Data to process>
════════════════

-- ==== Sys2Proof/Machine/Core.lean ====
section
/-! DEFINITION. The machine as the host runs it. -/

def Sys2Proof.core : Host.Core := { State := Sys2Proof.Machine.State, Fault := Sys2Proof.Machine.Fault, Refusal := Sys2Proof.Machine.Refusal, step := Sys2Proof.Machine.step, reset := Sys2Proof.Machine.State.reset }
end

════════════════

What needs to be done> In the answer, each entry from the listing must be transcribed exactly.

Your solution>
-- ==== Sys2Proof/Machine/Core.lean ====
section
/-! DEFINITION. The machine as the host runs it. -/

def Sys2Proof.core : Host.Core := { State := Sys2Proof.Machine.State, Fault := Sys2Proof.Machine.Fault, Refusal := Sys2Proof.Machine.Refusal, step := Sys2Proof.Machine.step, reset := Sys2Proof.Machine.State.reset }
end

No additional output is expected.